The hammer measures the rebound of a spring-loaded mass impacting against the surface of a sample. The test hammer hits the concrete at a defined energy. Its rebound is dependent on the hardness of the concrete and is measured by the test equipment. By reference to a conversion chart, the rebound value can be used to determine the concrete's compressive strength. When conducting the test, the hammer should be held at right angles to the surface, which in turn should be flat and smooth. The hammer comes with a small grinding stone to create a flat and smooth surface, before the test. The rebound reading will be affected by the orientation of the hammer: when used oriented upward (for example, on the underside of a suspended slab), gravity will increase the rebound distance of the mass, and vice versa for a test conducted on a floor slab. Schmidt hammer measurements are on an arbitrary scale ranging from 10 to 100 and a table gives the corresponding compression strength in kN/mm², MPa or psi.

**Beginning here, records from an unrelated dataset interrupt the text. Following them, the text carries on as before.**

/-- Settles O36: register by register; what is neither listed nor `STAGE` falls through. -/
theorem hostWrites : Obligations.HostWrites := by
  intro s rest reg v hb he
  refine ⟨?orient, ?stageTag, ?pIdx, ?pWb, ?pX, ?pY, ?stage, ?ignored⟩
  case stage =>
    rintro k rfl
    refine ⟨s.stage.setIfInBounds k.val (v.setWidth 8), ?_, fun j => ?_⟩
    · rw [step_write_idle hb (by omega) he, writeReg_stage]
    · simp [Vector.getElem_setIfInBounds, Fin.ext_iff, eq_comm]
  case ignored =>
    intro h
    rw [step_write_idle hb (by omega) he, writeReg_ignored v _ h]
  all_goals
    rintro rfl
    exact step_write_idle hb (by decide) he

/-- Settles O40: every value is the definition's, and with no move pending and BUSY 0 nothing runs. -/
theorem resetState : Obligations.ResetState :=
  ⟨rfl, rfl, rfl, rfl, rfl, rfl, step_of_quiet rfl⟩

end Sys2Proof.Machine
end

section
/-! PROOFS. XMEM and the parts that read it (spec/20_memory.md): what an evaluation reads (R48, R49), that nothing of the block
writes it (R43), how a stored command stays what it was (R54), and the emission (R47). -/
namespace Sys2Proof.Machine

/-! ### What a drawing command reads (20 R48, R49) -/

/-- The byte of the bitmap `RAW` reads: on the device the column's quotient is the floor (20 R45). -/
theorem processRaw_congr {p : Params} {m m' : List Host.Cell} {buf : Word} {q : Pixel}
    (h : xread m (zext buf + q.y * (rowBytes p : Int) + q.x / 8) =
      xread m' (zext buf + q.y * (rowBytes p : Int) + q.x / 8)) : processRaw p m buf q = processRaw p m' buf q := by
  refine ite_congr rfl (fun hon => ?_) fun _ => rfl
  obtain ⟨⟨hx, -⟩, -⟩ := (onDevice_iff p q.x q.y).mp hon
  have hdiv : tdiv q.x 8 = q.x / 8 := Int.tdiv_eq_ediv_of_nonneg hx
  simp only [rawByte, hdiv, h]

/-- A descriptor is six bytes (20 R46). -/
theorem readFont_congr {m m' : List Host.Cell} {fnt : Word}
    (h : ∀ k : Nat, k < 6 → xread m (zext fnt + k) = xread m' (zext fnt + k)) : readFont m fnt = readFont m' fnt := by
  have h0 : xread m (zext fnt) = xread m' (zext fnt) := by simpa using h 0 (by decide)
  have h1 : xread m (zext fnt + 1) = xread m' (zext fnt + 1) := h 1 (by decide)
  have h2 : xread m (zext fnt + 2) = xread m' (zext fnt + 2) := h 2 (by decide)
  have h3 : xread m (zext fnt + 3) = xread m' (zext fnt + 3) := h 3 (by decide)
  have h4 : xread m (zext fnt + 4) = xread m' (zext fnt + 4) := h 4 (by decide)
  have h5 : xread m (zext fnt + 5) = xread m' (zext fnt + 5) := h 5 (by decide)
  simp only [readFont, xread16, h0, h1, h2, h3, h4, h5]

/-- A cell is at least the spacing column (42 R130). -/
theorem readFont_cell_pos (m : List Host.Cell) (fnt : Word) : 0 < (readFont m fnt).cell :=
  Int.lt_add_one_of_le (zextByte_bounds _).1

/-- Within the length of the text the character is one of the string, in either direction (42 R133, R134). -/
theorem textChar_bounds (o : BitVec 2) {f : Font} {len scale u : Int} (hcell : 0 < f.cell) (hscale : 0 < scale)
    (h0 : 0 ≤ u) (h1 : u < f.cell * scale * len) : 0 ≤ textChar o f len scale u ∧ textChar o f len scale u < len := by
  have hw : 0 < f.cell * scale := Int.mul_pos hcell hscale
  have hlo : 0 ≤ tdiv u (f.cell * scale) := Int.tdiv_nonneg h0 hw.le
  have hhi : tdiv u (f.cell * scale) < len := by
    rw [tdiv, Int.tdiv_eq_ediv_of_nonneg h0]
    exact Int.ediv_lt_of_lt_mul hw (by rwa [mul_comm] at h1)
  dsimp only [textChar]
  split <;> omega

/-- The column lies in the cell, in either direction (42 R133, R135). -/
theorem textColumn_bounds (o : BitVec 2) {f : Font} (hcell : 0 < f.cell) (scale u : Int) :
    0 ≤ textColumn o f scale u ∧ textColumn o f scale u < f.cell := by
  dsimp only [textColumn, posmod]
  split <;> exact ⟨Int.emod_nonneg _ hcell.ne', Int.emod_lt_of_pos _ hcell⟩

/-- A glyph lookup reads one character of the string and one byte of the charmap's `COUNT * GW` (42 R138, R139). -/
theorem glyphBit_congr {m m' : List Host.Cell} {f : Font} {str : Word} {ci c : Int} (bi : Int)
    (hstr : xread m (zext str + ci) = xread m' (zext str + ci))
    (hmap : ∀ k : Int, 0 ≤ k → k < f.count * f.gw → xread m (f.charmap + k) = xread m' (f.charmap + k))
    (h0 : 0 ≤ c) (h1 : c < f.gw) : glyphBit m f str ci c bi = glyphBit m' f str ci c bi := by
  dsimp only [glyphBit]
  rw [hstr]
  generalize zextByte (xread m' (zext str + ci)) - f.offset = g
  refine ite_congr rfl (fun ⟨hg0, hg1⟩ => ?_) fun _ => rfl
  have hlo : 0 ≤ g * f.gw + c := Int.add_nonneg (Int.mul_nonneg hg0 (h0.trans h1.le)) h0
  have hhi : g * f.gw + c < f.count * f.gw := calc
    g * f.gw + c < (g + 1) * f.gw := by linarith
    _ ≤ f.count * f.gw := Int.mul_le_mul_of_nonneg_right hg1 (h0.trans h1.le)
  rw [add_assoc, hmap _ hlo hhi]
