-- ==== Sys2Proof/Config.lean ====
section
/-! DEFINITION. The fixed constants (spec/00_scope.md rule R7), the open parameters (R8) and the collaborator boundary
(spec/43_session.md rules R262 to R267). A collaborator supplied from outside is an opaque constant: nothing in Lean can
evaluate it, so what is proved holds for every one (log 18). -/

namespace Sys2Proof

/-! ## Fixed constants (R7) -/

/-- `RS_N`: full codeword length. -/
def rsN : Nat := 255
/-- `RS_K`: most data bytes in a codeword. -/
def rsK : Nat := 223
/-- `RS_PAR`: parity bytes. -/
def rsPar : Nat := 32
/-- `RS_T`: byte errors corrected. -/
def rsT : Nat := 16
/-- `KEY_LEN`: bytes in a seed, a public key, a peer key. -/
def keyLen : Nat := 32
/-- `SPS_MAX`: largest legal samples-per-symbol. -/
def spsMax : Nat := 4096
/-- `ENERGY_SHIFT`: right shift applied before squaring. -/
def energyShift : Nat := 16
/-- `TRACK_MIN_SPS`. -/
def trackMinSps : Nat := 16
/-- `TRACK_MIN_CYC`: threshold of the tracking guard. -/
def trackMinCyc : Nat := 2 ^ 34
/-- `LOCK_HI`. -/
def lockHi : Nat := 8
/-- `LOCKQ_MAX`. -/
def lockqMax : Nat := 15
/-- `LOCK_DEC`. -/
def lockDec : Nat := 2
/-- `FRAME_BYTES_MAX`: largest ciphertext or codeword carried by one frame. -/
def frameBytesMax : Nat := 255
/-- `CNT_MAX`: saturation value of every statistics counter. -/
def cntMax : Nat := 2 ^ 32 - 1

/-! ## The collaborator's result shapes (R264 to R267) -/

/-- The session's role: `Server` 0, `Client` 1 (R261). -/
inductive Role where
  | server
  | client
  deriving DecidableEq, Repr, Inhabited

/-- The result of `XHsBegin` and `XHsStep` (R264). -/
inductive HsResult where
  /-- `Continue(ctx, out)`. -/
  | cont (ctx : List Byte) (out : Option (List Byte))
  /-- `Complete(keys, out)`. -/
  | complete (keys : List Byte) (out : Option (List Byte))
  /-- `Fail(reason)`. -/
  | fail (reason : Nat)
  deriving DecidableEq, Repr, Inhabited

/-- The result of `XEncrypt` (R266). -/
inductive EncResult where
  | ok (keys ct : List Byte)
  | fatal
  deriving DecidableEq, Repr, Inhabited

/-- The result of `XDecrypt` (R267). -/
inductive DecResult where
  | ok (keys pt : List Byte)
  | reject (keys : List Byte)
  | fatal
  deriving DecidableEq, Repr, Inhabited

/-! ## The external collaborator: five functions with no body (R262) -/

/-- `XKeypair(seed) -> (sk, pk)` of the external collaborator: `sk` has `SK_BYTES` bytes, `pk` 32 (R263). -/
opaque Config.xKeypair : (skBytes : Nat) → (seed : List Byte) → Vector Byte skBytes × Vector Byte 32

/-- `XHsBegin(role, sk, pk, peer)` of the external collaborator (R264). -/
opaque Config.xHsBegin : Role → (sk pk peer : List Byte) → HsResult

/-- `XHsStep(ctx, msg)` of the external collaborator (R265). -/
opaque Config.xHsStep : (ctx msg : List Byte) → HsResult

/-- `XEncrypt(keys, pt)` of the external collaborator (R266). -/
opaque Config.xEncrypt : (keys pt : List Byte) → EncResult

/-- `XDecrypt(keys, ct)` of the external collaborator (R267). -/
opaque Config.xDecrypt : (keys ct : List Byte) → DecResult

/-! ## Open parameters (R8) -/

/-- Which collaborator is attached to the block's private port (R8, R377; log 2). -/
inductive Collaborator where
  /-- Any collaborator: the five opaque functions above. -/
  | external
  /-- The spec's test double T0 (spec/95_test_vectors.md part 2), the default of R8. -/
  | t0
  /-- T0F: T0 with `XEncrypt` replaced by the constant `Fatal`. -/
  | t0f
  deriving DecidableEq, Repr

/-- The open parameters of the hardware (R8), fixed before reset: no rule writes them (log 1). -/
structure Params where
  /-- `DIN_CAP`, in entries. -/
  dinCap : Nat
  /-- `DOUT_CAP`, in entries. -/
  doutCap : Nat
  /-- `TXQ_DEPTH`, in frames. -/
  txqDepth : Nat
  /-- `RXQ_DEPTH`, in frames. -/
  rxqDepth : Nat
  /-- `EVQ_DEPTH`, in event words. -/
  evqDepth : Nat
  /-- `HS_MSG_MAX`, in bytes. -/
  hsMsgMax : Nat
  /-- `SK_BYTES`. -/
  skBytes : Nat
  /-- `HSCTX_BYTES`. -/
  hsctxBytes : Nat
  /-- `KEYS_BYTES`. -/
  keysBytes : Nat
  /-- `AEAD_OVERHEAD`. -/
  aeadOverhead : Nat
  /-- The five collaborator functions. -/
  collab : Collaborator
  deriving DecidableEq, Repr

/-- The constraints column of R8. -/
abbrev Params.Ok (p : Params) : Prop :=
  255 ≤ p.dinCap ∧ 255 ≤ p.doutCap ∧ 1 ≤ p.txqDepth ∧ 1 ≤ p.rxqDepth ∧ 1 ≤ p.evqDepth ∧
  1 ≤ p.hsMsgMax ∧ p.hsMsgMax ≤ 65535 ∧ 1 ≤ p.skBytes ∧ 1 ≤ p.keysBytes ∧ p.aeadOverhead ≤ 222

/-- The default column of R8: collaborator T0, which sets `AEAD_OVERHEAD = 1`. -/
def Params.defaults : Params where
  dinCap := 4194304
  doutCap := 4194304
  txqDepth := 8
  rxqDepth := 8
  evqDepth := 32
  hsMsgMax := 255
  skBytes := 32
  hsctxBytes := 256
  keysBytes := 64
  aeadOverhead := 1
  collab := .t0

end Sys2Proof
end

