-- ==== Sys2Proof/Machine/Step.lean ====
section
/-! DEFINITION. One step of the machine: the block serves one access of the host (spec/20_memory.md rule R101). -/

namespace Sys2Proof.Machine

/-- One step: serve the first pending access (R101). -/
def step (s : State) : Host.Outcome State Fault Refusal := serveNext s

/-- `s` with the command word stored where `step` takes its next instruction: as the first pending access, a host write to
`CMD` (log 3). -/
def State.withFetchWord (s : State) (nbits w : Nat) : State := s.withCommand (tableWord nbits w)

end Sys2Proof.Machine
end

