-- ==== Sys2Proof/Tests/Slice0.lean ====
section
/-! SUPPORT. Tests of the model. Expected results come from spec/95_test_vectors.md (its vectors V<n> and program P4 are
named), from the encoding tables of spec/30_encoding.md, or from hand calculation by the rules, never from the model. The
second half gives, for every statement that has hypotheses, a concrete state and operands that meet them. -/

namespace Sys2Proof.Tests

open Sys2Proof Sys2Proof.Machine

-- The kernel checks these one at a time: `decide +kernel` waits for every theorem before it.
set_option Elab.async false

/-! ## Helpers -/

/-- Did the command answer a next state with the property? -/
def check (o : Host.Outcome State Fault Refusal) (p : State → Bool) : Bool :=
  match o with
  | .next t => p t
  | .fault _ => false
  | .refused _ => false

/-- Was the access refused? -/
def isRefused (o : Host.Outcome State Fault Refusal) : Bool :=
  match o with
  | .next _ => false
  | .fault _ => false
  | .refused _ => true

/-- `s` with an operand in `DIN`. -/
def withDin (es : List Nat) (s : State) : State := s.setDin (es.map (BitVec.ofNat 16))

/-- What `DOUT` holds, as numbers. -/
def doutNats (s : State) : List Nat := s.host.dout.map BitVec.toNat

/-- What `EVQ` holds, as numbers. -/
def events (s : State) : List Nat := s.queues.evq.map BitVec.toNat

/-- A configuration of the spec's vectors, as shadow registers. -/
def shadow (fs q f0 f1 f2 f3 : Word) (flags : BitVec 2) : ShadowCfg where
  sampleRate := fs
  symbolRate := q
  freq := { t0 := f0, t1 := f1, t2 := f2, t3 := f3 }
  flags := flags
  fecStrength := 32
  codecMode := 0
  hsTimeout := 0

/-- cfg16k of spec/95_test_vectors.md. -/
def cfg16k : ShadowCfg := shadow 16000 0x00640000 600 900 1200 1500 0

/-- The `sps = 1` row of V9. -/
def cfgOne : ShadowCfg := shadow 8000 0x1F400000 1000 2000 3000 3500 0

/-- `s` with shadow registers written and not yet activated. -/
def written (c : ShadowCfg) (s : State) : State := { s with cfg := c }

/-- `s` after `SET_CONFIG` of a valid configuration. -/
def configured (c : ShadowCfg) (s : State) : State := ({ s with cfg := c, act := c.activate } : State).modemReset

/-- `seedA` of spec/95_test_vectors.md. -/
def seedA : List Nat := List.range 32

/-- `pkA`. -/
def pkA : List Nat := (List.range 32).map (fun i => 0xFF - i)

/-- `pkB`. -/
def pkB : List Nat := (List.range 32).map (fun i => 0x7F - i)

/-- A list of numbers as bytes. -/
def bytes (l : List Nat) : List Byte := l.map (BitVec.ofNat 8)

/-- Block A after `INITIALIZE [seedA]`. -/
def idleA (s : State) : State :=
  { s with sess := { s.sess with state := .idle, sk := bytes seedA, pk := bytes pkA, keypairValid := true } }

/-- Block A after its client start and `HS_READ`, as P4 step 5. -/
def handshakingA (s : State) : State :=
  { s with sess := { (idleA s).sess with
      state := .handshaking, role := .client, peerKey := bytes pkB
      hsctx := 1 :: (bytes pkA ++ bytes pkB ++ zeros 191) } }

/-- The keys of spec/95_test_vectors.md after a handshake between A and B. -/
def keysAB : List Byte := List.replicate 32 0x80 ++ zeros 32

/-- Block A in `Established`, as P4 step 8, with the keys given. -/
def established (keys : List Byte) (s : State) : State :=
  { s with sess := { (idleA s).sess with state := .established, role := .client, peerKey := bytes pkB, keys := keys } }

/-- `s` with another collaborator attached. -/
def withCollab (c : Collaborator) (s : State) : State := { s with params := { s.params with collab := c } }

/-- `s` with another `DOUT_CAP`. -/
def withDoutCap (n : Nat) (s : State) : State := { s with params := { s.params with doutCap := n } }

Schmidt hammers are available from manufacturers in several different energy ranges, including (i) Type L-0.735 Nm impact energy, (ii) Type N-2.207 Nm impact energy, and (iii) Type M-29.43 Nm impact energy.

The test is also sensitive to other factors:
- Local variation in the sample. To minimize this, it is recommended to take a selection of readings and take an average or median value.
- Water content of the sample; a saturated material will give different results from a dry one.

Prior to testing, the Schmidt hammer should be calibrated using a calibration test anvil supplied by the manufacturer. Twelve readings should be taken, dropping the highest and lowest, and then taking the average of the ten remaining. This method of testing is classed as indirect as it does not give a direct measurement of the strength of the material. It simply gives an indication based on surface properties, and as such is suitable only for making comparisons between samples.

This method for testing concrete is governed by ASTM C805. A European standard for testing concrete in structures is EN 12504-2. ASTM D5873 describes the procedure for testing of rock.